What you are asked to do:
Range to output from the entries below: the line containing "or refusal. -/" through the line containing "s.constructed = true)". Set it down exactly, ends included, nothing else.

==========

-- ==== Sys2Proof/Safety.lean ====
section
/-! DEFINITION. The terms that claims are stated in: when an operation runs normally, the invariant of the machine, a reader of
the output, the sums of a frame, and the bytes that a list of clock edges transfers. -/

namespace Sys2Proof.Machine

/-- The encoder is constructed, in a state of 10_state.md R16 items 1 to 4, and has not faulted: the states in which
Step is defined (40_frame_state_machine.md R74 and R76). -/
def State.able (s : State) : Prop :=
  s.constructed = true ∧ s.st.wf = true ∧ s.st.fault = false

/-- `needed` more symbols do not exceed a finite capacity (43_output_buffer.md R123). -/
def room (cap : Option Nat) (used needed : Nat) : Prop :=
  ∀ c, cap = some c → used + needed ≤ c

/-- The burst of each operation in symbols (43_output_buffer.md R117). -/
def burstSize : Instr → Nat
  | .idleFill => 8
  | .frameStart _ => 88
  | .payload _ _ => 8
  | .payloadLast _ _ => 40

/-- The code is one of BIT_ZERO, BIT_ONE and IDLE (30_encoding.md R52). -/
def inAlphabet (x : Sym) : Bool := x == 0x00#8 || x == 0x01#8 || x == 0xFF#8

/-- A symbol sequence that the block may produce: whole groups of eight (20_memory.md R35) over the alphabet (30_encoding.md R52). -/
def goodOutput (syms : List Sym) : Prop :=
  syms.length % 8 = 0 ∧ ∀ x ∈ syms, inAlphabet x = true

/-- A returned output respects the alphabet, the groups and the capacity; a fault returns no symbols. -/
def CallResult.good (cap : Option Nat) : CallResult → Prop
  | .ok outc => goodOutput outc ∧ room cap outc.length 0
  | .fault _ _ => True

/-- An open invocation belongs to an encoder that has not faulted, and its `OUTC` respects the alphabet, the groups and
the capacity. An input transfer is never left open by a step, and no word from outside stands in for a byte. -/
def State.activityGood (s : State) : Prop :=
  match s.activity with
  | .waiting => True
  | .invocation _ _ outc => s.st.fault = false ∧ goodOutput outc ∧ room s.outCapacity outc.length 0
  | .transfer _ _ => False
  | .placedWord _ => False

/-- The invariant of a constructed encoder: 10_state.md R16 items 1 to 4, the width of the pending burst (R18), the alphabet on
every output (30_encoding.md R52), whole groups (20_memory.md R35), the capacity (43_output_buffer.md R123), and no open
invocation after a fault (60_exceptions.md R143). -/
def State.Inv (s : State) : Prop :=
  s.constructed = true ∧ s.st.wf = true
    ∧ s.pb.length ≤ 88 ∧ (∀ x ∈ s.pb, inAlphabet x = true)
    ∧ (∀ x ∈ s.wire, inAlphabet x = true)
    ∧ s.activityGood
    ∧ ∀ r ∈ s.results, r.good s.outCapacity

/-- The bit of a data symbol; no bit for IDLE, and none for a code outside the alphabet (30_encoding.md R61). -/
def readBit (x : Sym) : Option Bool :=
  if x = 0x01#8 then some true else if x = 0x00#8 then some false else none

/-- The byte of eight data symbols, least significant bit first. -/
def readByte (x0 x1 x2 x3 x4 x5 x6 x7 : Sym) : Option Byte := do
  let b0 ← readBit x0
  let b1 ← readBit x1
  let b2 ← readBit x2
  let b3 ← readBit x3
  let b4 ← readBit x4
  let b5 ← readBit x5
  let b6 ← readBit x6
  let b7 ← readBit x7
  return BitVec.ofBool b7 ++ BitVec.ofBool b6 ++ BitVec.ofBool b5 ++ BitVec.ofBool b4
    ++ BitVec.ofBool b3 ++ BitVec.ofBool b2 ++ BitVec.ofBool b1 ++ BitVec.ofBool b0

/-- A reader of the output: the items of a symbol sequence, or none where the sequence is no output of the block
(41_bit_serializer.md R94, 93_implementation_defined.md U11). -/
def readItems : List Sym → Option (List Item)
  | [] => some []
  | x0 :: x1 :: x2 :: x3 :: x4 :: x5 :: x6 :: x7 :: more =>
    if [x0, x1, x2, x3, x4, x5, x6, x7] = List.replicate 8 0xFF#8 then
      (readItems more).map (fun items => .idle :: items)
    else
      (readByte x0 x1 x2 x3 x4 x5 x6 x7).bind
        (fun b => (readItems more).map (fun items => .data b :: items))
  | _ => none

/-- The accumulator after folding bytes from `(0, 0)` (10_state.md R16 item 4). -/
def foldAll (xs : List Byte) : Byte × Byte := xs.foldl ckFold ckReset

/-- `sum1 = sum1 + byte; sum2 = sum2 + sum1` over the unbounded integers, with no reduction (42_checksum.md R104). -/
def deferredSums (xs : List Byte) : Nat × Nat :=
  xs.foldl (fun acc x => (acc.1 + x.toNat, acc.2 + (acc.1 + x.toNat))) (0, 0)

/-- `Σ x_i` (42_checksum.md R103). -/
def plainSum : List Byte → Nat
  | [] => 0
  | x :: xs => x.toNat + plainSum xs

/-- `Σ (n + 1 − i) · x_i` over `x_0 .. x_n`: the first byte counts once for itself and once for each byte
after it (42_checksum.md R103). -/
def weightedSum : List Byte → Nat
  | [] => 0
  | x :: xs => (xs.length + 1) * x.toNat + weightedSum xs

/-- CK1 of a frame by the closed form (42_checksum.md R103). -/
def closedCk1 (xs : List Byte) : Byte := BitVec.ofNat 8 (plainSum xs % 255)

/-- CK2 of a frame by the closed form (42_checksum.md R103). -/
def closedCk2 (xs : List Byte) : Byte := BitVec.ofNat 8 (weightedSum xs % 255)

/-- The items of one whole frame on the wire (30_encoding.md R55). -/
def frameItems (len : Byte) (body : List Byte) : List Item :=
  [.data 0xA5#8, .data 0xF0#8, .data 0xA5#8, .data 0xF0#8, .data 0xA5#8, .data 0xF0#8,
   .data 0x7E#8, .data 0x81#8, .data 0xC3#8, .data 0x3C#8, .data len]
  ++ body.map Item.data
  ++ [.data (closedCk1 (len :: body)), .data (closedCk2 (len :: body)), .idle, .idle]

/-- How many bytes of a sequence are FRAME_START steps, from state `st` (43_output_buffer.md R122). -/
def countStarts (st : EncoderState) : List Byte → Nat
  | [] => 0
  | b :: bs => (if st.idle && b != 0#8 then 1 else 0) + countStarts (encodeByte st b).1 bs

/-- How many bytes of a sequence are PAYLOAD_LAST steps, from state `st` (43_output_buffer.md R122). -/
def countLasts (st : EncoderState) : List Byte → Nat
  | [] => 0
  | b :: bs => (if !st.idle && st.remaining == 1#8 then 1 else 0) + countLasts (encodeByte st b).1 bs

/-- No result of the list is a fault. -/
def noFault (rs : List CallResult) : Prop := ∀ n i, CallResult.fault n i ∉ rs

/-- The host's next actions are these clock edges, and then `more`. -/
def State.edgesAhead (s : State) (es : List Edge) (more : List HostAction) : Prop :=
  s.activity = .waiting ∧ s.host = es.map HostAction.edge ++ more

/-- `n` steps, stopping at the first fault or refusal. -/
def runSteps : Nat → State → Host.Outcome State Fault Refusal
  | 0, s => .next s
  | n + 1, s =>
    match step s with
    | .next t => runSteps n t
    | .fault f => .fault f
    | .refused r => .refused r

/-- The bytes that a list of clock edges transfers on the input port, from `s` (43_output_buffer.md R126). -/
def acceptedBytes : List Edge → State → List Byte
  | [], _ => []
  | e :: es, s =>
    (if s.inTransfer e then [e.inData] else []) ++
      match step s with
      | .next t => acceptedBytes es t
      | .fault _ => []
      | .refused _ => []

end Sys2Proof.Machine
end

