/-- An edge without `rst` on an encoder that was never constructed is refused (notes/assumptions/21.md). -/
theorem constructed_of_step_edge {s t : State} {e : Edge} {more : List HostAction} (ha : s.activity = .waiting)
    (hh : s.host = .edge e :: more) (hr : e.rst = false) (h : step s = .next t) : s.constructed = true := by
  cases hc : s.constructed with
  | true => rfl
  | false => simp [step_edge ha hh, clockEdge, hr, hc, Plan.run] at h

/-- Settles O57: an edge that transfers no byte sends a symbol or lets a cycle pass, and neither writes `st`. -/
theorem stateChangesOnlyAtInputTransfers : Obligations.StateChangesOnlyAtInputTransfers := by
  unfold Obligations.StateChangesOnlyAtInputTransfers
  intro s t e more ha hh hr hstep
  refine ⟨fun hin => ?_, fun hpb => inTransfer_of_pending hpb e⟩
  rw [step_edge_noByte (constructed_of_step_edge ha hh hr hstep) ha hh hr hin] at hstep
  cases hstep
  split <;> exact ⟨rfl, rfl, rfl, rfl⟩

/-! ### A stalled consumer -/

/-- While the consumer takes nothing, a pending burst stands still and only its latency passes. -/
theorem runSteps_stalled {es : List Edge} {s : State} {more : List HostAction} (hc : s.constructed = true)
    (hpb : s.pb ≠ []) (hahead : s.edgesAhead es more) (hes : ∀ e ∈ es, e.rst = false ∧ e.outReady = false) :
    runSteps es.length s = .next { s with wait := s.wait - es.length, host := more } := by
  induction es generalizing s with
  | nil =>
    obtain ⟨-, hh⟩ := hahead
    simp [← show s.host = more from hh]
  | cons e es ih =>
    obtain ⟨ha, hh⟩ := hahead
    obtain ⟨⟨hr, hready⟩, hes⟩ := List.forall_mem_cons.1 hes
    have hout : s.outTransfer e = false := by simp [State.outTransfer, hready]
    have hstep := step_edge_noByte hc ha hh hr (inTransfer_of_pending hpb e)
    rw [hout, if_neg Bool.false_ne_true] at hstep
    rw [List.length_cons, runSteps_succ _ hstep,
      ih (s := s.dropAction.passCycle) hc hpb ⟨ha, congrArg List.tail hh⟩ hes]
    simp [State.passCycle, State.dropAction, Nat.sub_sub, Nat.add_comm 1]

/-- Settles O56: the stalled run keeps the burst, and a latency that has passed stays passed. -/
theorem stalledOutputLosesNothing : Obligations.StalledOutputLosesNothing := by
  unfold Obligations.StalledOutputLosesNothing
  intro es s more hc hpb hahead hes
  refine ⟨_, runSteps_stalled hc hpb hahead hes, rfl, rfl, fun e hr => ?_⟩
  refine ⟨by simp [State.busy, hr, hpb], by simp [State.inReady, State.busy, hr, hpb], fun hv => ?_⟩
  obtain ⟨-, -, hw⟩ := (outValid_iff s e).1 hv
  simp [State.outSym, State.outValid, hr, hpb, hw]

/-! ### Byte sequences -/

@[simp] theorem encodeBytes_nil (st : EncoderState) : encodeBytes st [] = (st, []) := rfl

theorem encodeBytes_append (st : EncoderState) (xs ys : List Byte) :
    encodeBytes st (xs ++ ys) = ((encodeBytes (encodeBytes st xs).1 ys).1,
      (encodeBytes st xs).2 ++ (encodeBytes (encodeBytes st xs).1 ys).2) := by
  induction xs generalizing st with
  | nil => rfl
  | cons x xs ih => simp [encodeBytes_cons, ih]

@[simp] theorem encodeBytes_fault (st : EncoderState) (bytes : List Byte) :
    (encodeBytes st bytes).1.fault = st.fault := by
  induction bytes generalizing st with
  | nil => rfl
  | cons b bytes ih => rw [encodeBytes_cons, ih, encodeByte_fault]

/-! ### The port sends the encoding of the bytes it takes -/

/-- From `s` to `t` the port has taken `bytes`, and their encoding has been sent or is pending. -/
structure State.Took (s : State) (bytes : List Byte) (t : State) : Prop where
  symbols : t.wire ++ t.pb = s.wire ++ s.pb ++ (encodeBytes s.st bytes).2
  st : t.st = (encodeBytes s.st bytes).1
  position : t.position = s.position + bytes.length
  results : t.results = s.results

==========

Solved problem:
/-- `n` steps, stopping at the first fault or refusal. -/
def runSteps : Nat → State → Host.Outcome State Fault Refusal
  | 0, s => .next s
  | n + 1, s =>
    match step s with
    | .next t => runSteps n t
    | .fault f => .fault f
    | .refused r => .refused r

/-- The bytes that a list of clock edges transfers on the input port, from `s` (43_output_buffer.md R126). -/
def acceptedBytes : List Edge → State → List Byte
  | [], _ => []
  | e :: es, s =>
    (if s.inTransfer e then [e.inData] else []) ++
      match step s with
      | .next t => acceptedBytes es t
      | .fault _ => []
      | .refused _ => []

end Sys2Proof.Machine
end

/-- An edge without `rst` on an encoder that was never constructed is refused (notes/assumptions/21.md). -/
theorem constructed_of_step_edge {s t : State} {e : Edge} {more : List HostAction} (ha : s.activity = .waiting)
    (hh : s.host = .edge e :: more) (hr : e.rst = false) (h : step s = .next t) : s.constructed = true := by
  cases hc : s.constructed with
  | true => rfl
  | false => simp [step_edge ha hh, clockEdge, hr, hc, Plan.run] at h

/-- Settles O57: an edge that transfers no byte sends a symbol or lets a cycle pass, and neither writes `st`. -/
theorem stateChangesOnlyAtInputTransfers : Obligations.StateChangesOnlyAtInputTransfers := by
  unfold Obligations.StateChangesOnlyAtInputTransfers
  intro s t e more ha hh hr hstep
  refine ⟨fun hin => ?_, fun hpb => inTransfer_of_pending hpb e⟩
  rw [step_edge_noByte (constructed_of_step_edge ha hh hr hstep) ha hh hr hin] at hstep
  cases hstep
  split <;> exact ⟨rfl, rfl, rfl, rfl⟩

/-! ### A stalled consumer -/

/-- While the consumer takes nothing, a pending burst stands still and only its latency passes. -/
theorem runSteps_stalled {es : List Edge} {s : State} {more : List HostAction} (hc : s.constructed = true)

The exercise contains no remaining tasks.